Supplied records Block Start

-- ==== Sys2Proof/Word.lean ====
section
/-! DEFINITION. The widths the spec fixes once: bytes of the packet buffer, command words, and the
64-bit tick counts. -/

namespace Sys2Proof

/-- One byte of the packet buffer BUF (R22). -/
abbrev Byte := BitVec 8

/-- One command word on the port CMD (R60, R63). -/
abbrev CmdWord := BitVec 16

/-- A `Time` (R12): an Int64 count of ticks since 1900-01-01T00:00:00 UTC, held as 64 bits in two's
complement (DEDUCED, log 22). Its number is `toInt`. -/
abbrev Time := BitVec 64

/-- A `Duration` (R12): an Int64 signed count of ticks, held as 64 bits in two's complement
(DEDUCED, log 22). Its number is `toInt`. -/
abbrev Duration := BitVec 64

end Sys2Proof
end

Supplied records Block End

Reproduce every record above exactly as it appears.

-- ==== Sys2Proof/Word.lean ====
section
/-! DEFINITION. The widths the spec fixes once: bytes of the packet buffer, command words, and the
64-bit tick counts. -/

namespace Sys2Proof

/-- One byte of the packet buffer BUF (R22). -/
abbrev Byte := BitVec 8

/-- One command word on the port CMD (R60, R63). -/
abbrev CmdWord := BitVec 16

/-- A `Time` (R12): an Int64 count of ticks since 1900-01-01T00:00:00 UTC, held as 64 bits in two's
complement (DEDUCED, log 22). Its number is `toInt`. -/
abbrev Time := BitVec 64

/-- A `Duration` (R12): an Int64 signed count of ticks, held as 64 bits in two's complement
(DEDUCED, log 22). Its number is `toInt`. -/
abbrev Duration := BitVec 64

end Sys2Proof
end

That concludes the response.